Thursday night, Tommy called to say that he wanted to stay at school instead of coming home. Fine. Then, he asked me to bring him clean clothes. Not fine. I explained that ALL of his pants and underwear were already in his dorm room. Without a moment’s hesitation he asked me to drive up the Kentucky border and do his laundry for him. Doug said no. Friday, as *gas prices soared and stations ran dry, I texted Tommy that he would have to do his own laundry. Tommy sent back, “PLEASE Mom. I need you.” My heart shattered in a million pieces. Doug sat silently while I hysterically explained why I shouldn’t go and what a bad precedent it would set. Then, he handed me $20 and told me to drive safely.

I criticized myself the entire drive there. I sang along with the radio. “Stupid, stupid, stuuuu-pid me.” Sometimes, I didn’t have to make up my own lyrics. “Insane in the membrane. Insane in the brain.” As with every trip before it, the drive on the Interstate was the easy part. Once I hit the two lane highway, the drive became drudgery. Just as I thought I was going to fall asleep, the mountains came into view. Mountains take my breath away. I found myself breathing short, shallow breaths and I drifted the rest of the journey in a hypnotic calm. Perhaps it was this calm that caused me to be so surprised by the sight of my son jumping up and down on the road that leads to his dorm. The child who is twice my size and usually operating in low gear was waving both of his arms and smiling as if he hadn’t seen me in ages. The two weeks felt like forever to me, but I didn’t expect him to be so happy to see me. I parked the car and readied myself for a rib-crushing hug. Tommy opened the car door as he called, “Molly!” He gave the DOG my hug and the two of them raced around the building.

After showing off the dog who he missed more than me, Tommy loaded his laundry in the car and we went out in search of a laundromat. Yes, the dorm has a laundry area. I think the only thing worse than your Mommy driving two hours to do your laundry would be your Mommy doing it in the boys’ dorm. We drove into Kentucky, to the town that distributes the Christmas shoe boxes and care packages to the very neediest people in Appalachia. The dirty, crowded laundromat made me homesick for the luxury of my neighborhood laundromat. I talked, talked, talked laundry as Tommy cheerfully sorted and loaded the machines. He did his own laundry until it was ready to be folded. Then, I thought I would have a seizure if I didn’t jump in and fold the clothes with him. I tried ignoring the way he was folding the clothes. Really, I did. It was just so very wrong. Do you know why Doug never folds laundry at home? Because he does it wrong too. What? Like you don’t have things at your house that you think nobody else can do correctly? Riiiight.
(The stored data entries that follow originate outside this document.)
-- ==== Sys2Proof/Syntax.lean ====
section
/-! DEFINITION. The commands of the block: one constructor of `Instr` per row of spec/opcode_table.json,
and the operand types the rows carry. A row that is not a TISA instruction carries `dt`, the Meridian ticks since the
step before it (assumption 2). A command row carries the entry the CP processes (Table 3.8). -/

namespace Sys2Proof

/-- One command as it stands in a command ring (Table 3.8), without its opcode, which the row itself gives:
the issuing tenant, the entry count of its first entry (R62, R68), the flags field, the tag, and the bytes from
offset 0x08 of the first entry to the end of the last extension entry. -/
structure Cmd where
  tenant  : Nat
  index   : Word
  flags   : Half
  tag     : Word
  payload : List Byte
  dt      : Nat
deriving DecidableEq, Repr

/-- The core that issues a TISA instruction (R225): a tab thread, by its head and its slot there (R259), the Peg core, or the
CP. -/
inductive CoreRef where
  | tab (head slot : Nat)
  | peg
  | cp
deriving DecidableEq, Repr

/-- Which of a bank's masked registers a write goes to (Table 19.4, R492). -/
inductive GpioReg where
  | out
  | oe
deriving DecidableEq, Repr

/-- The replies of a sink to an AUX request, of the native and of the I²C layer. -/
inductive AuxCode where
  | ack
  | nack
  | defer
  | i2cNack
  | i2cDefer
deriving DecidableEq, Repr

/-- How an AUX transaction ends (R544): with a reply, which says how many written bytes the sink accepted or gives the bytes
read, or with none. -/
inductive AuxReply where
  | reply (code : AuxCode) (accepted : Nat) (data : List Byte)
  | timeout
deriving DecidableEq, Repr

/-- Where a register write goes: a host access to BAR0 (Table 3.2) or a CP access to a Legend register window. -/
inductive RegSpace where
  | bar0
  | window
deriving DecidableEq, Repr

/-- How wide an access is (R59). -/
inductive AccessWidth where
  | byte
  | half
  | word
  | dword
deriving DecidableEq, Repr

/-- What an access carries: its width and, where it writes, the value (R59). -/
structure Access where
  width : AccessWidth
  value : Dword
deriving DecidableEq, Repr

/-- How a run of a maintenance activity ended (R351): whether it passed, and the heads whose duplicate stages the latent-fault
test found failing (R332). -/
structure ActivityEnd where
  pass  : Bool
  heads : List Nat
deriving DecidableEq, Repr

/-- A run of pixels of one line that the scan engine does not have at the beam (R283) or that came back poisoned
(R111). -/
structure PixelRun where
  first    : Nat
  count    : Nat
  poisoned : Bool
deriving DecidableEq, Repr

/-- Who made the read request that a FETCH_RETURN answers (Table 4.9, Table 4.10). -/
inductive Requester where
  | plane (head slot : Nat) (unitType : Nat) (pixel : Nat)
  | lineList (head slot : Nat)
  | voice (voice : Nat)
  | dma (channel : Nat)
  | blit
  | command (tenant : Nat) (index : Word)
  | cpFirmware
  | scan (head : Nat) (line firstPixel : Nat)
  | ring (tenant : Nat)
  | cartoucheScan (head image : Nat)
  | cartoucheVoice (voice : Nat)
deriving DecidableEq, Repr

/-- What a returned read delivers (R99, R107, R110, R111). `addr` is the asset address that was asked for (faults), `phys` the
internal physical address of the word (stored-data errors); `retried` is LPDDR5X data that link ECC could correct on the one
retry alone. -/
inductive FetchOutcome where
  | data
  | unmapped (addr : Nat)
  | access (addr : Nat)
  | hostError (addr : Nat)
  | decodeError (addr : Nat)
  | corrected (phys : Nat)
  | retried (phys : Nat)
  | poisoned (addr phys : Nat)
deriving DecidableEq, Repr

/-- A unit that takes part in an arm-then-apply change (R345): the cluster of a member head, a cluster by its number, or
another unit by its Legend type and instance. -/
inductive ArmUnit where
  | head (n : Nat)
  | cluster (n : Nat)
  | unit (type inst : Nat)
deriving DecidableEq, Repr

/-- What reaches a course at one of its sample boundaries from outside the audio engine (R388, R390, R378):
the TDM input frames by port, the PDM microphone samples, and the voices whose sample fetch is late. -/
structure CourseInput where
  tdm     : List (Nat × List Int)
  pdm     : List (Nat × Int)
  starved : List Nat
deriving DecidableEq, Repr

/-- How an I2C, SPI or UART transfer that PIN_WRITE started ends (R493). -/
inductive SerialOutcome where
  | done (readBytes : List Byte)
  | nackAddress
  | nackData (written : Nat)
  | arbitrationLost (written : Nat)
  | stretched (written : Nat)
deriving DecidableEq, Repr

/-- The clock references that a monitor watches (R431). -/
inductive ClockRef where
  | xi
  | sxi
  | mclk
  | refclk
deriving DecidableEq, Repr

/-- What the CP ROM finds in one boot-flash copy (R506, R507): whether the flash answers, the bytes of its header and
of its sections, and whether the LPDDR5X interface trained (R508). -/
structure BootCopy where
  responds : Bool
  header   : List Byte
  firmware : List Byte
  cartouche : List Byte
  memory   : List Byte
  trained  : Bool
deriving DecidableEq, Repr

/-- One access over the IEEE 1149.1 pins (R519): the public instructions, then what a Device session gives. Addresses of
memory and registers are internal physical addresses; `readCp` reads a word of the CP's state. -/
inductive JtagOp where
  | idcode
  | bypass
  | sample
  | bootstat
  | readMem (addr : Nat)
  | writeMem (addr : Nat) (v : Word)
  | readReg (addr : Nat)
  | writeReg (addr : Nat) (v : Word)
  | readCp (k : Nat)
  | haltCp
  | stepCp
  | resumeCp
  | boundaryTest (on : Bool)
deriving DecidableEq, Repr

/-- Which supplies the integrator removes (R416, R425). -/
inductive Supply where
  | everything
  | allButAon
  | vddio (bank : Nat)
deriving DecidableEq, Repr

/-- The kinds of Ethernet frame that ETHERNET_FRAME_RECEIVE counts (R545). -/
inductive EthFrame where
  | gptp
  | other
  | fcsError
  | queueFull
deriving DecidableEq, Repr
With Tommy’s laundry done, we made a quick stop at WalMall for Tommy’s Sprite and cereal needs. No, he doesn’t mix them together. I drove through the small, square burger restaurant and dropped Tommy back at his dorm. He was calm and content. I was glad I made the foolish trip. I didn’t realize it, but I needed to see Tommy. I drove home listening to the Hurricane news reporters. They bragged about staying in a hotel with flooded first floors. They stood outside and described trees flying through the air. They deserve a diagnosis more than Tommy does. I texted Tommy today and asked him what he does on the weekends. “Be normal. Be happy.”

* Doug told me that the only thing anyone wants to read or talk about right now is gasoline. This is the only time I am going to mention the whole media-induced panic.